### [Exercise aim]
Nothing is needed except the lines below that run from the one with "sport : Nat" through the one with "(poison : Bool)", repeated exactly.

Saved data entries:
»»
/-- An event to be raised once a FAULT record is in the store: source, object, code, detail, rate limit in µs. `all` says that several
contexts' FAULT records share it, so that it is raised after the last of them. -/
structure EvReq where
  src    : Nat
  obj    : Option Nat
  code   : Nat
  detail : Nat
  lim    : Nat
  all    : Bool
  deriving DecidableEq, Repr

/-- A FAULT record to be written: CODE, SOURCE, LOST, LAST_GOOD, DETAIL and the detection time (Table
2-6), and the event that follows it once it is in the store (R36). -/
structure FaultRec where
  code   : Nat
  source : Nat
  lost   : Nat
  lastGood : Nat
  detail : Nat
  time   : Nat
  ev     : Option EvReq
  deriving DecidableEq, Repr

/-- A context (R347, R349): its state, its entry words, its producer, and its counters. -/
structure Ctx where
  st      : CtxSt
  entry   : List Word        -- Table 15-1, words 0 to 7
  runtime : Bool             -- opened by the admission controller, not by the plan
  seq     : Nat              -- SEQ of the next non-PAD record (R38)
  epoch   : Nat              -- R39
  epochPend : Bool           -- EPOCH increments with the next record other than FAULT (R531 step 4)
  recovering : Bool          -- CTX_RECOVERED is due with that record
  flags   : Nat              -- flags gathered for the next non-FAULT record (R30)
  lostSince : Nat            -- items lost since the previous record of any type (Table 2-6, LOST)
  lastGood : Nat             -- TIME of the last record other than FAULT and PAD
  lost    : Nat              -- STO_CSNAP2.LOST
  shed    : Nat              -- STO_CSNAP3.SHED
  overflow : Nat             -- STO_CSNAP3.OVERFLOW
  held    : Nat              -- billets charged (R342)
  wpos    : Nat              -- bytes written to the cord's stream so far
  tail    : Option (Nat × Nat)  -- the tail billet and its next free byte
  exts    : List Ext
  recs    : List CordRec
  dests   : List DestSt      -- of DEST0 to DEST3, then of `olds`
  olds    : List OldDest     -- R349
  faults  : List FaultRec    -- FAULT records held for want of a billet (R36)
  tokens  : Nat              -- token bucket T in 1/65,536 byte (R372)
  tokTime : Nat              -- device time of the last refill
  plat    : Nat              -- path latency P_i, ticks (R361)
  waiting : Option (Nat × Nat)  -- credit withheld: since when, and why (1 policing, 2 overflow)
  zcPub   : Nat              -- publish entries written (R352)
  zcRel   : Nat              -- publish entries given back
  zcEnds  : List (Nat × Nat)  -- per entry not given back: its billet and the end of its extent in the stream
  zcPos   : Nat              -- stream position up to which extents are published
  zcFullSaid : Bool          -- STO_ZC_FULL raised for this filling (R354)
  zcFirst : Nat              -- device time of the oldest unpublished record in the tail billet
  deriving DecidableEq, Repr

/-- A billet of the store that is in use (R340): its owner, whether a writer holds it, SWREF, DEFER, HBIAS, and
whether a bias switch is under way and where it goes. An unlisted billet is free. -/
structure Billet where
  owner  : Nat
  used   : Bool
  writer : Bool
  ring   : Bool
  swref  : Nat
  defer  : Bool
  hbias  : Bool
  switch : Option Bool       -- some true: to host bias; some false: to device bias (R422)
  deriving DecidableEq, Repr

/-- A store port (squares 70 to 85): the records that reach it, oldest first. -/
structure Port where
  inbox : List Prod
  deriving DecidableEq, Repr

/-! ### What leaves the device -/

/-- A UDP datagram the device sends (R461, R466): sub-port, own and next-hop MAC, address family, the DF bit of IPv4, addresses, ports,
UDP checksum, and payload; the rest of its Ethernet, IP and UDP headers is that of the standards. -/
structure Datagram where
  sub   : Nat
  smac  : Nat
  dmac  : Nat
  v6    : Bool
  df    : Bool
  sip   : Nat
  dip   : Nat
  sport : Nat
  dport : Nat
  csum  : Nat
  bytes : List Byte
  deriving DecidableEq, Repr

/-- Something the device sends: an MSI-X message, a network frame (port, bytes), a reply of the DOE mailbox, an
answer to a host snoop, a CXL.mem or CXL.io completion (bytes, poisoned), a pulse on a pin, a display
line, an AUX request, SMBus data, bits at TDO, and what JTAG drives on the balls. -/
inductive Out where
  | msix (vector : Nat)
  | frame (subport : Nat) (bytes : List Byte)
  | udp (d : Datagram)
  | doe (answer : DoeAnswer)
  | snoopRsp
  | memRead (bytes : List Byte) (poison : Bool)
  | memWriteDone
  | aer (timeout : Bool)
  | rasDataEcc
  | pulse (line : Nat)
  | aux (output : Nat) (word : Word) (data : List Byte)
  | video (output line : Nat) (sync : Bool × Bool) (pixels : List Nat)
  | smb (value : Nat)
  | tdo (bits : List Bool)
  | balls (bits : List Bool)
  | float
  deriving DecidableEq, Repr

/-! ### The host side: events, MSI-X, the link (chapters 19 and 24) -/

/-- One MSI-X vector: masked, message pending (PBA), when its last message was sent, and the message address and data of its table
entry. -/
structure Vec where
  masked  : Bool
  pend    : Bool
  last    : Option Nat
  addr    : Word
  data    : Nat
  deriving DecidableEq, Repr

/-- An HDM decoder (R419). -/
structure Hdm where
  base : Nat
  size : Nat
  skip : Nat
  committed : Bool
  notCommitted : Bool
  locked : Bool
  deriving DecidableEq, Repr

/-- The host link and the function behind it (R414 to R434). -/
structure Hif where
  bme      : Bool
  fnMasked : Bool
  vecs     : SMap Vec
  hdm0     : Hdm
  hdm1     : Hdm
  cdatSeq  : Nat
  bw       : Nat             -- lanes × rate (1/2 GT/s) of the last training, at first x16 at 32 GT/s (R416, R430)
  downSaid : Bool            -- HIF_LINK_DOWN waits for the link to be up again
  deriving DecidableEq, Repr

/-- The event controller's hidden state: records written and given back in all, occurrences since each source's last record (R525), when each limited
event was last recorded, and the records lost since the last EVT_LOST (R527). -/
structure Evt where
  written : Nat
  released : Nat
  occ     : SMap Nat
  last    : SMap Nat
  lostSince : Nat
  deriving DecidableEq, Repr

/-- A datapath restart (R534 to R538): its cause and beginning; how far it has come (0 ingress stopped, 1 FAULT records written, 2
units reset); the times of the automatic restarts; the channels to train again; whether it is a fourth automatic one; whether an
uncorrectable word in patch RAM was the cause; and whether a CXL Reset completes with it (Table 19-5). -/
structure Rst where
  cause  : Nat
  t0     : Nat
  phase  : Nat
  autos  : List Nat
  failed : List Nat
  fourth : Bool
  patch  : Bool
  cxl    : Bool
  deriving DecidableEq, Repr

/-! ### The Stoker, boot and security (chapter 23) -/

/-- A Stoker command in the queue (R502): its ticket, its code and arguments, and whether it has started. -/
structure StkCmd where
  ticket : Nat
  code   : Nat
  args   : List Word
  run    : Bool
  deriving DecidableEq, Repr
««
### [Result of the exercise]
  sport : Nat
  dport : Nat
  csum  : Nat
  bytes : List Byte
  deriving DecidableEq, Repr

/-- Something the device sends: an MSI-X message, a network frame (port, bytes), a reply of the DOE mailbox, an
answer to a host snoop, a CXL.mem or CXL.io completion (bytes, poisoned), a pulse on a pin, a display
line, an AUX request, SMBus data, bits at TDO, and what JTAG drives on the balls. -/
inductive Out where
  | msix (vector : Nat)
  | frame (subport : Nat) (bytes : List Byte)
  | udp (d : Datagram)
  | doe (answer : DoeAnswer)
  | snoopRsp
  | memRead (bytes : List Byte) (poison : Bool)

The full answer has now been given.